*** Opening of The data ***

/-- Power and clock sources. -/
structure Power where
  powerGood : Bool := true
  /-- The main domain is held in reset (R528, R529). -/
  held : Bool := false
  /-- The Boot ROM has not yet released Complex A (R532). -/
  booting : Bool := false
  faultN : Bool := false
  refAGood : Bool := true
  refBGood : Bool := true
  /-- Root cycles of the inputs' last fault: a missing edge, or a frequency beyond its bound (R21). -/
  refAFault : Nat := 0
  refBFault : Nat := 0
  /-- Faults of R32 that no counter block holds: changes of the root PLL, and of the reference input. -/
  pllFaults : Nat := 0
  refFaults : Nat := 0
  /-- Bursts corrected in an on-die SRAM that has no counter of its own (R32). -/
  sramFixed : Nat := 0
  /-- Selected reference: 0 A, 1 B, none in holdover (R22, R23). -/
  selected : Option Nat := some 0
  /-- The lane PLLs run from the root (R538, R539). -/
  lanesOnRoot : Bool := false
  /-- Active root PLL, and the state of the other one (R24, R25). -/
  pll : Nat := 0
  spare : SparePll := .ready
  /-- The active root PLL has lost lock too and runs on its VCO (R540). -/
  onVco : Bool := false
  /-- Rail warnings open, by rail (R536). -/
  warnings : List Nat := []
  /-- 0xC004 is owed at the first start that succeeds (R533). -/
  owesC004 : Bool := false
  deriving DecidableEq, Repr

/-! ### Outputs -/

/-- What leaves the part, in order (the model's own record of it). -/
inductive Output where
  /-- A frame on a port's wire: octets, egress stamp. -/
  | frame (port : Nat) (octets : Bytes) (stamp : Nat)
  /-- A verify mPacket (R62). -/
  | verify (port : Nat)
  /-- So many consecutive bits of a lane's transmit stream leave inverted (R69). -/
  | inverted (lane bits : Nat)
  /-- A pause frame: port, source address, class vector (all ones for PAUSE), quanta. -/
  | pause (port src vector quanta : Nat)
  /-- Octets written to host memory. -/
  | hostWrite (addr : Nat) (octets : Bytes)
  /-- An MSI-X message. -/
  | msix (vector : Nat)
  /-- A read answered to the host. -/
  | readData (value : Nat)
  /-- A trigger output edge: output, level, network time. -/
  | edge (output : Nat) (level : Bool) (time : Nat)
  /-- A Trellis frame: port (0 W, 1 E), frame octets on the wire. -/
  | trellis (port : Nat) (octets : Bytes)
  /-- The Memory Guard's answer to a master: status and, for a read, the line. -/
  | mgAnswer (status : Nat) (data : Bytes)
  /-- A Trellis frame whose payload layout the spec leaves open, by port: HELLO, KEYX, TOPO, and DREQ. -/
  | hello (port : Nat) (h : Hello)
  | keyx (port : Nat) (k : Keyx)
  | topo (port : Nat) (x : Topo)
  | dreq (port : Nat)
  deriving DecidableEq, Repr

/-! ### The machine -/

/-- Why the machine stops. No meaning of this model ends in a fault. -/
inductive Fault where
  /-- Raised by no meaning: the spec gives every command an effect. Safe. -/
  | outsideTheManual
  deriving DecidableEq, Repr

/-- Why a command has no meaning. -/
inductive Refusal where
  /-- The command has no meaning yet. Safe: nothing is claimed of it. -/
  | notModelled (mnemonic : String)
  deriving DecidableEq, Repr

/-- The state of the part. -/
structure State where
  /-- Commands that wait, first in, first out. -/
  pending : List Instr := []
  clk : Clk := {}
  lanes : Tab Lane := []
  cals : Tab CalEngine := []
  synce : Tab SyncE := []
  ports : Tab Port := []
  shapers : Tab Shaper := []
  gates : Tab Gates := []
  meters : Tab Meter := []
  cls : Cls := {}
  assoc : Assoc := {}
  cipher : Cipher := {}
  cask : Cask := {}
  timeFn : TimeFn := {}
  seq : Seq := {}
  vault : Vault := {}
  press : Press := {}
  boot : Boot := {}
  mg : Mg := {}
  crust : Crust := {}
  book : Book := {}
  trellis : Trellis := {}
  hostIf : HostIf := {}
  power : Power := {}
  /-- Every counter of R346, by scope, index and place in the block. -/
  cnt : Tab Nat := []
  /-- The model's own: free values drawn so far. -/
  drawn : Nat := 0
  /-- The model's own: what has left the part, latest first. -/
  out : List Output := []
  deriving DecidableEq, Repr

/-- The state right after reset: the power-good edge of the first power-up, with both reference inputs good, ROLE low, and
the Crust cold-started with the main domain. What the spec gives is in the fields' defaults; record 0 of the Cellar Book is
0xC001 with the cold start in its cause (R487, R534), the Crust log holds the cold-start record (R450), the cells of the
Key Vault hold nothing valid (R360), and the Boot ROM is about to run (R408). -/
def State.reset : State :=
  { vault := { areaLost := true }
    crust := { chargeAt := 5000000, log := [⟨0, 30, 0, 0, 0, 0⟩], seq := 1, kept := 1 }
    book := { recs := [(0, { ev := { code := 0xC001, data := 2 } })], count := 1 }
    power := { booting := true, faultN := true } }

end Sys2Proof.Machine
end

*** Close of The data ***
*** Opening of The data ***

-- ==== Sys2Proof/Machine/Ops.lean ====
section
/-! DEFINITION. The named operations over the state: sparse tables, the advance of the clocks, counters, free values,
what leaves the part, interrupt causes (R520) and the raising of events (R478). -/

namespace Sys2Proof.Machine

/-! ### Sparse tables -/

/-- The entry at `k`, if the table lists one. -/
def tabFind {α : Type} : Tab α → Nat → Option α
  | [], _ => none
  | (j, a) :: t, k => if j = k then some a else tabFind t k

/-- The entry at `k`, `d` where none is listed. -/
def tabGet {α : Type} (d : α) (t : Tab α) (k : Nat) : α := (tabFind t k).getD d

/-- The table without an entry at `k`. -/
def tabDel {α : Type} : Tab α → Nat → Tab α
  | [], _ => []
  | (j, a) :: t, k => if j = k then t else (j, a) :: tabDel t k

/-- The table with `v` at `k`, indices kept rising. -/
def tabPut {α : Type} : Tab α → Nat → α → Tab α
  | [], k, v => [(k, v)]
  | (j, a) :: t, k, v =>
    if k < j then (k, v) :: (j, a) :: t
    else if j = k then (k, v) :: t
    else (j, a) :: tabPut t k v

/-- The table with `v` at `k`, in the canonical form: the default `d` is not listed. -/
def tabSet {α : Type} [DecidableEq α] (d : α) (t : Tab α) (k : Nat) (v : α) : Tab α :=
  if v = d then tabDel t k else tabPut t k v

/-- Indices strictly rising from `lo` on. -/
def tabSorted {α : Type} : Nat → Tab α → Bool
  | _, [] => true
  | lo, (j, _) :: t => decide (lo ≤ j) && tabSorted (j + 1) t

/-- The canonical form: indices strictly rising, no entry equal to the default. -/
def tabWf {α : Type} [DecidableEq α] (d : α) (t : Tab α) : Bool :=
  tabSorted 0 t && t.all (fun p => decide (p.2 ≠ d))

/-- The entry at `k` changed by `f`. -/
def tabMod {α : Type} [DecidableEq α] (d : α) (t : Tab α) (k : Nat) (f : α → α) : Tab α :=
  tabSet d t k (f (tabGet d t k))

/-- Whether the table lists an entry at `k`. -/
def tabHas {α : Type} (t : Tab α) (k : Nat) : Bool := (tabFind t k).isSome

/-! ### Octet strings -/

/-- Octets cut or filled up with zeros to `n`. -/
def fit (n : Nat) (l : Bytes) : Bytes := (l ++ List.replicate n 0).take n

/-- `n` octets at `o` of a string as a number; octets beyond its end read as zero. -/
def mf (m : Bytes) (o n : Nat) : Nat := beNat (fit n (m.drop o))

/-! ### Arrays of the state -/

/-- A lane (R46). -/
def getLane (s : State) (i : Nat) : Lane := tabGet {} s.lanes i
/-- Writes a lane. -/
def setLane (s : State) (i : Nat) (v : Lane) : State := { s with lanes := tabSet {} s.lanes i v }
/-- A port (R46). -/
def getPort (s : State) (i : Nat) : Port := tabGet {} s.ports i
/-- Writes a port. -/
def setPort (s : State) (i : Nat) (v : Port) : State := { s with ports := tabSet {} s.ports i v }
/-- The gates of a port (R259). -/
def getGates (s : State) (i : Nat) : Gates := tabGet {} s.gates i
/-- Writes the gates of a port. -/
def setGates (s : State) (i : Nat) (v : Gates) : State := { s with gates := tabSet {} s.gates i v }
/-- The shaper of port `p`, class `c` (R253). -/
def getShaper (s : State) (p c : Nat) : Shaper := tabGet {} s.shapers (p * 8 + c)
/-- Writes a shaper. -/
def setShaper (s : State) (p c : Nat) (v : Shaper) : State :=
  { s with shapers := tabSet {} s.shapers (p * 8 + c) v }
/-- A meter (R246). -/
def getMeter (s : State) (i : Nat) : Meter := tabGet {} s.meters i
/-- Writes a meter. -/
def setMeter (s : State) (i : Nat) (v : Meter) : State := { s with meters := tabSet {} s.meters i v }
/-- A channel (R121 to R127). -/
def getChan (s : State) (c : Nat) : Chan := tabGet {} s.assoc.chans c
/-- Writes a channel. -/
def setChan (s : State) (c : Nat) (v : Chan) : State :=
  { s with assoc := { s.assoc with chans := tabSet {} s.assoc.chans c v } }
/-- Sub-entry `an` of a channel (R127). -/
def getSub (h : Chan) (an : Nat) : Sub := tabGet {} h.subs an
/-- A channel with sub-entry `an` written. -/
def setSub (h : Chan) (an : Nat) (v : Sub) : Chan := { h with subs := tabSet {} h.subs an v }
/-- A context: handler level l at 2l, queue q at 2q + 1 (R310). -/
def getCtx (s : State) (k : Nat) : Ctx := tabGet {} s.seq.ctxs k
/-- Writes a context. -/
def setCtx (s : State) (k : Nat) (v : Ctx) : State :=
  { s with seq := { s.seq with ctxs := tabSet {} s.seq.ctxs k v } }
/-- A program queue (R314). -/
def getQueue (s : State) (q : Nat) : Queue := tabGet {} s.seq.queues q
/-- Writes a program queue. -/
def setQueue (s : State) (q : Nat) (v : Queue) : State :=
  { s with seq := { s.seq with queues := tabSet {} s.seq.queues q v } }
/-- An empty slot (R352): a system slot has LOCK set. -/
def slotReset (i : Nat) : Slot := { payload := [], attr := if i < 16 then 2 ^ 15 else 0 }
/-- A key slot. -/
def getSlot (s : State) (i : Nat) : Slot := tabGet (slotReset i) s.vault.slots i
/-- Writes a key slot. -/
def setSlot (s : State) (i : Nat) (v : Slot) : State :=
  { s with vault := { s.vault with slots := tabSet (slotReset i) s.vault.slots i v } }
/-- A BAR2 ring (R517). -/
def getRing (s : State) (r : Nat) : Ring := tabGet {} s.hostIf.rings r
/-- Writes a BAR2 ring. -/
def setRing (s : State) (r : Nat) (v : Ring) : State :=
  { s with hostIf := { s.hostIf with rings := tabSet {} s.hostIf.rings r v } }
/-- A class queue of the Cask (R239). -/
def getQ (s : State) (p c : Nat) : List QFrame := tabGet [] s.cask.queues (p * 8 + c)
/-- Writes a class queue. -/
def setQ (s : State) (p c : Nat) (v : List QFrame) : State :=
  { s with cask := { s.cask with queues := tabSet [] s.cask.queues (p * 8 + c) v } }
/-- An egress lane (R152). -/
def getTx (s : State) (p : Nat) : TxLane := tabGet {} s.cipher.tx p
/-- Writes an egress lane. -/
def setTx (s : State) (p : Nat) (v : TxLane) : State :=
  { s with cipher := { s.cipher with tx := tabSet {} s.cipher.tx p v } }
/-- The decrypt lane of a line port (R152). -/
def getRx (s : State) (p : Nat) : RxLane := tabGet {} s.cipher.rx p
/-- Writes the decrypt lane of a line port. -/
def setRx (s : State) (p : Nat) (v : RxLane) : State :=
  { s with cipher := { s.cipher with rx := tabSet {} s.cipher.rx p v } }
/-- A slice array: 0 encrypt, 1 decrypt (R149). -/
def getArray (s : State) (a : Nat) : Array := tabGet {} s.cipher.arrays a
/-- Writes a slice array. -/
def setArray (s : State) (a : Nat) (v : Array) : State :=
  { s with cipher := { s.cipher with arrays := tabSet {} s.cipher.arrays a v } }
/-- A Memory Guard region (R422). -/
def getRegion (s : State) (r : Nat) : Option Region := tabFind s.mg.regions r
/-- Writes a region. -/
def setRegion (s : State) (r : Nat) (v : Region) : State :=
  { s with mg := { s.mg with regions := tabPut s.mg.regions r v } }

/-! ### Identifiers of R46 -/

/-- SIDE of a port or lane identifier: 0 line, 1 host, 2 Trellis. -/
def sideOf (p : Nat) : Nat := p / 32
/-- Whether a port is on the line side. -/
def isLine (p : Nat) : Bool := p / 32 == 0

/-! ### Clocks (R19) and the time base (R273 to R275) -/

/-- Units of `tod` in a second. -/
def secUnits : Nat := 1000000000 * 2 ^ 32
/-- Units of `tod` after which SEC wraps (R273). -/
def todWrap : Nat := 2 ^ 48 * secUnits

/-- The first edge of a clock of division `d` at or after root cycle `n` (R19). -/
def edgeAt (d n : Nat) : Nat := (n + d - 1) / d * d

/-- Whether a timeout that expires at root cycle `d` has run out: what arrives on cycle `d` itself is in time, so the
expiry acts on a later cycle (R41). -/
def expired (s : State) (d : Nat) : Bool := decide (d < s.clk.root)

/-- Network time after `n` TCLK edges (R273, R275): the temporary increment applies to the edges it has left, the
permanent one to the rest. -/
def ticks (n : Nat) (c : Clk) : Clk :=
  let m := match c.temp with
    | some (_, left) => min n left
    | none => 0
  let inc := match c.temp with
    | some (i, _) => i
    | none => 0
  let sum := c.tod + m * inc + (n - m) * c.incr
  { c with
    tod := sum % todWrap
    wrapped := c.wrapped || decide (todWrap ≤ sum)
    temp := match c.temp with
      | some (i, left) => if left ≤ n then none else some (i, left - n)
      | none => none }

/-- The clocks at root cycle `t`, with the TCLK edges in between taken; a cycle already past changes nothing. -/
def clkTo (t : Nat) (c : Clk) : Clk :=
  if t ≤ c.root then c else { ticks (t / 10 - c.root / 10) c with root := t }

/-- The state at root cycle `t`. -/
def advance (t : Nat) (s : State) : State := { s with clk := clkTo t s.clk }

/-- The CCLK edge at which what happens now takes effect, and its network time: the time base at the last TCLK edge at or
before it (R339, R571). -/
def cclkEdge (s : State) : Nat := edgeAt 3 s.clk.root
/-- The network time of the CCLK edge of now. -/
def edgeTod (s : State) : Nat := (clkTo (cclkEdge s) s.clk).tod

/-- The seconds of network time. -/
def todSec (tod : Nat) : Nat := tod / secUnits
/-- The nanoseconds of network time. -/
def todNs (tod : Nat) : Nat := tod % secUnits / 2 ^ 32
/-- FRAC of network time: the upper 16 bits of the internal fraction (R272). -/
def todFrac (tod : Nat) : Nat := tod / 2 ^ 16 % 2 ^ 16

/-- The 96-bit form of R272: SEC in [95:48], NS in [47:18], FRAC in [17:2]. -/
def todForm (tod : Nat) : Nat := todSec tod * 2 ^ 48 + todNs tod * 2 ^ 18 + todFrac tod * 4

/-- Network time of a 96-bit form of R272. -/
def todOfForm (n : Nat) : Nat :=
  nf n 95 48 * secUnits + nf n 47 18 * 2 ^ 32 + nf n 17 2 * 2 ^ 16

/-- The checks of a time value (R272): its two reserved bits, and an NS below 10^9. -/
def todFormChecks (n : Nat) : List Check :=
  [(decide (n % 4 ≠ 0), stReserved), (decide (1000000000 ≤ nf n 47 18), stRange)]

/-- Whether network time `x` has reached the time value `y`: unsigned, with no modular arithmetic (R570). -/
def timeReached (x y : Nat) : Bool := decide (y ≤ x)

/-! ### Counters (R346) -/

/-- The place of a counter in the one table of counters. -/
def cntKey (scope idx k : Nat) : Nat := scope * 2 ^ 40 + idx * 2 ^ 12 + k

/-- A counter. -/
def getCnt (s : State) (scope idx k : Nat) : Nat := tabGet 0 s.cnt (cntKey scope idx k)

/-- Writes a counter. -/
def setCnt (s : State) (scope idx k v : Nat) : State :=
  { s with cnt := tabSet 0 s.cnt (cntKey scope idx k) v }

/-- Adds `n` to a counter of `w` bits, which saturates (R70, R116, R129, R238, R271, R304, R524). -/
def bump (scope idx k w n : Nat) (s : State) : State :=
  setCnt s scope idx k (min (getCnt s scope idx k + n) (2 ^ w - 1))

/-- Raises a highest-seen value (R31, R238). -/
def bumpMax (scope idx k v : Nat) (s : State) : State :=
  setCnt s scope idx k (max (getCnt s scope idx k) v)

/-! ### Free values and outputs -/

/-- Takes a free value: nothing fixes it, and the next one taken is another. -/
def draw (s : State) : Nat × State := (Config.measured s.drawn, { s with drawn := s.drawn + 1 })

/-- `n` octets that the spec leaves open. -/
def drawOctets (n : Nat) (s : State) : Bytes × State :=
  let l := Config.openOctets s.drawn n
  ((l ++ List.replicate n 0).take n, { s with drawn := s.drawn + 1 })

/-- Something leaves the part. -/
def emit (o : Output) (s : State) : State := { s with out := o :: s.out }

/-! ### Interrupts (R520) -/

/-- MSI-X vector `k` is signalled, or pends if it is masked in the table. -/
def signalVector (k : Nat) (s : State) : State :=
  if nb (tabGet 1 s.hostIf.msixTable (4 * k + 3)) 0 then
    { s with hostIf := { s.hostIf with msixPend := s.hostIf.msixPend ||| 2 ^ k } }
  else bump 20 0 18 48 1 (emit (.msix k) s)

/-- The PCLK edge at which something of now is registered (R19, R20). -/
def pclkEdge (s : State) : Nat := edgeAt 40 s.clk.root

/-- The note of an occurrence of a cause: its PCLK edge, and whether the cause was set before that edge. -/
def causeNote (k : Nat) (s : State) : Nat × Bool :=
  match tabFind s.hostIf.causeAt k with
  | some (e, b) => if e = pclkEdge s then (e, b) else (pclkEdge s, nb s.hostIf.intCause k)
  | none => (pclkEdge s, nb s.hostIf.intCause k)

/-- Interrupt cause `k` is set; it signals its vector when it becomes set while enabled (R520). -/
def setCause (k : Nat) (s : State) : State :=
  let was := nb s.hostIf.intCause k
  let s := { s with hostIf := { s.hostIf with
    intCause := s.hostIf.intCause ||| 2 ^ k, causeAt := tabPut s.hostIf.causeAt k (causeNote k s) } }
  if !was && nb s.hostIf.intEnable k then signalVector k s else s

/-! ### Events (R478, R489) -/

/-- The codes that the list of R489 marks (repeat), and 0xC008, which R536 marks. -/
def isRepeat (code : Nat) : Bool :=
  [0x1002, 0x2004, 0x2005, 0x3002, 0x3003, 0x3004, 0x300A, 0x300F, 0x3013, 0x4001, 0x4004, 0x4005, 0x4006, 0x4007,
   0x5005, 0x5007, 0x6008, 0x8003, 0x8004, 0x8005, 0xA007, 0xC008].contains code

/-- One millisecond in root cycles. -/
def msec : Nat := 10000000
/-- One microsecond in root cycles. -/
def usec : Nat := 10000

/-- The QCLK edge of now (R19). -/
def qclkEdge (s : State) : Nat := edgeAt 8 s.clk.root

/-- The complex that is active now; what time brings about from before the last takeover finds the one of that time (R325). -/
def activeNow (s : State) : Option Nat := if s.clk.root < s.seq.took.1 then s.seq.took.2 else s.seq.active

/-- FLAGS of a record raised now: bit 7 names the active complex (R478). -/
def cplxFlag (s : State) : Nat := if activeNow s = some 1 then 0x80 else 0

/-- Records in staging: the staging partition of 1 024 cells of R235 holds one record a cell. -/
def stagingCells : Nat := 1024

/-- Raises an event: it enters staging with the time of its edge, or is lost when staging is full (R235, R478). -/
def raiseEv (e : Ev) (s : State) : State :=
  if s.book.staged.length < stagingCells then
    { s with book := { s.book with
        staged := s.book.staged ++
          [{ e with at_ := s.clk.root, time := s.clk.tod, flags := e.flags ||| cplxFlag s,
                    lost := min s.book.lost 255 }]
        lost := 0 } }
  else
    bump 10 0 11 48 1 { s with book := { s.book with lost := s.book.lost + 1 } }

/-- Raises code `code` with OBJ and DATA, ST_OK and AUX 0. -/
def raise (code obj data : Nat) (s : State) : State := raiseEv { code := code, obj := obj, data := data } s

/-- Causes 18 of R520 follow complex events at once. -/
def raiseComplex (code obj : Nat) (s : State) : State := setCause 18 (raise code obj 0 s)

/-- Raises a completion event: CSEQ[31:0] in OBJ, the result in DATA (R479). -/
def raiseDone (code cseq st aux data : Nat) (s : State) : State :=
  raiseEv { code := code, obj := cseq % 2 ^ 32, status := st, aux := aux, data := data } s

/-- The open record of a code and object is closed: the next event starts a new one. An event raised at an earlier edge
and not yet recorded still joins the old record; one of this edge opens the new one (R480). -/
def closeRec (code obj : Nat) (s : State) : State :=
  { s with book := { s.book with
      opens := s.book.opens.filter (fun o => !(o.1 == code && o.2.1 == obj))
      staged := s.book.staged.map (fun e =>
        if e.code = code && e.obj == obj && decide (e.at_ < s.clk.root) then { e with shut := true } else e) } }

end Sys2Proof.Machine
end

*** Close of The data ***
*** Opening of The data ***

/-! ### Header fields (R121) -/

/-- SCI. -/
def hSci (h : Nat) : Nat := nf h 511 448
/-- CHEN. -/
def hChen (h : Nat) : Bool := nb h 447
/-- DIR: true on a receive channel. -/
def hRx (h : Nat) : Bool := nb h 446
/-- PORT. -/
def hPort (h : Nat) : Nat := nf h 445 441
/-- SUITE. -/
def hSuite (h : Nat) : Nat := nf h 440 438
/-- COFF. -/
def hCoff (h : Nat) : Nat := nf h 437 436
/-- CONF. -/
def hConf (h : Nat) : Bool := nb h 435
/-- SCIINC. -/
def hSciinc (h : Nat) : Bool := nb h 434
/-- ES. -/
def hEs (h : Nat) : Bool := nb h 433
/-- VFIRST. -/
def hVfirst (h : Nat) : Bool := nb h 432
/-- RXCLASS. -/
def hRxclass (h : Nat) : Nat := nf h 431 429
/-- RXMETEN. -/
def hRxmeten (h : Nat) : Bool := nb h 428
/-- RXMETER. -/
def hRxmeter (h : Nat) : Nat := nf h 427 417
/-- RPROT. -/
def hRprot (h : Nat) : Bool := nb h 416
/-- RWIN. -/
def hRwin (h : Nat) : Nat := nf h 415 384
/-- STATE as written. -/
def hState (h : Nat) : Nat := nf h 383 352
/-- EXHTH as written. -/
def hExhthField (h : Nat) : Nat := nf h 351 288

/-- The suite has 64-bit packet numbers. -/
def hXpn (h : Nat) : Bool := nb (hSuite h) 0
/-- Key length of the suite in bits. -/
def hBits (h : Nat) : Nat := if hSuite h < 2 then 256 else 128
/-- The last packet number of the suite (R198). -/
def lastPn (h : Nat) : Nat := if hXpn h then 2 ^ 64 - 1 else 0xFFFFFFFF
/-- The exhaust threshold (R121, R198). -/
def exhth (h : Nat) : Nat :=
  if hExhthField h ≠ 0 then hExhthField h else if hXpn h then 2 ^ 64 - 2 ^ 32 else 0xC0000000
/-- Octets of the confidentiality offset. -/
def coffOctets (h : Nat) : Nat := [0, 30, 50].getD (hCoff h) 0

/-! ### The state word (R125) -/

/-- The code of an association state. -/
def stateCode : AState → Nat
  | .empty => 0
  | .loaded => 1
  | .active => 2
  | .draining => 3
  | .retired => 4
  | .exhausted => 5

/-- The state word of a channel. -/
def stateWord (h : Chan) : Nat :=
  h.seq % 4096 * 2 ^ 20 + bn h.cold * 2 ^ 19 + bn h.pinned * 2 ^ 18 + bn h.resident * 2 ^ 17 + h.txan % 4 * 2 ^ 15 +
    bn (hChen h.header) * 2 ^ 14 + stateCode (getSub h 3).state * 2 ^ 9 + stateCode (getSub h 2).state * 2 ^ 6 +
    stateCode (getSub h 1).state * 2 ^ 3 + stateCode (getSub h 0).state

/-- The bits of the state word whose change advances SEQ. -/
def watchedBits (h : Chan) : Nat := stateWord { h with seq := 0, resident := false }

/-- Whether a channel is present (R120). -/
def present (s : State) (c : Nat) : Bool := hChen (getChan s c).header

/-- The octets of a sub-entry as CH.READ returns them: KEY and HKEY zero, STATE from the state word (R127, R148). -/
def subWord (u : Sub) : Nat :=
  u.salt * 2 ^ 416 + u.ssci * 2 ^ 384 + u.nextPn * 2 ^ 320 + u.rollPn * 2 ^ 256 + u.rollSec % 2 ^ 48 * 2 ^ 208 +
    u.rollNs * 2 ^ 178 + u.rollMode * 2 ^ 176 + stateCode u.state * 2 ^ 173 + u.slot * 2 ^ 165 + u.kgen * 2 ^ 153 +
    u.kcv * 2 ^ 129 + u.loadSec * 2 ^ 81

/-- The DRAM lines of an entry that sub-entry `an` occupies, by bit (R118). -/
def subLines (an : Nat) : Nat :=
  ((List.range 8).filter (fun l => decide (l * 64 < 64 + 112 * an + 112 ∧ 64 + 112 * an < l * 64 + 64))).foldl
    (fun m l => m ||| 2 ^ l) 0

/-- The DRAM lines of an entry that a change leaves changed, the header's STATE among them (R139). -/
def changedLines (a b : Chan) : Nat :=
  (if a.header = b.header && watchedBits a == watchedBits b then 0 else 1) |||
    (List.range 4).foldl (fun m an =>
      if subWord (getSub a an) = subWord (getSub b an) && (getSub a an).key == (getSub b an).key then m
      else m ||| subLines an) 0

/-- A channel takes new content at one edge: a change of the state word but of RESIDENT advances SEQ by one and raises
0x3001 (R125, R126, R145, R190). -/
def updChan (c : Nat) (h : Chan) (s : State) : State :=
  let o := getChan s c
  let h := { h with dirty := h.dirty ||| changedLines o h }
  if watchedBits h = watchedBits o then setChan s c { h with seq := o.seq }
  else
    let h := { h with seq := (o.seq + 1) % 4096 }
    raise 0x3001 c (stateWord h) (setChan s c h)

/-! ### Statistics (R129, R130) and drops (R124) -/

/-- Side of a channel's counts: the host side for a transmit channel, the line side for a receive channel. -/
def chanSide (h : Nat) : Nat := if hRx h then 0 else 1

*** Close of The data ***

▸ Instructions for the task: Return every line from the entries that holds the string "gives".

▸ Answer to this exercise:
  /-- Raised by no meaning: the spec gives every command an effect. Safe. -/
the Crust cold-started with the main domain. What the spec gives is in the fields' defaults; record 0 of the Cellar Book is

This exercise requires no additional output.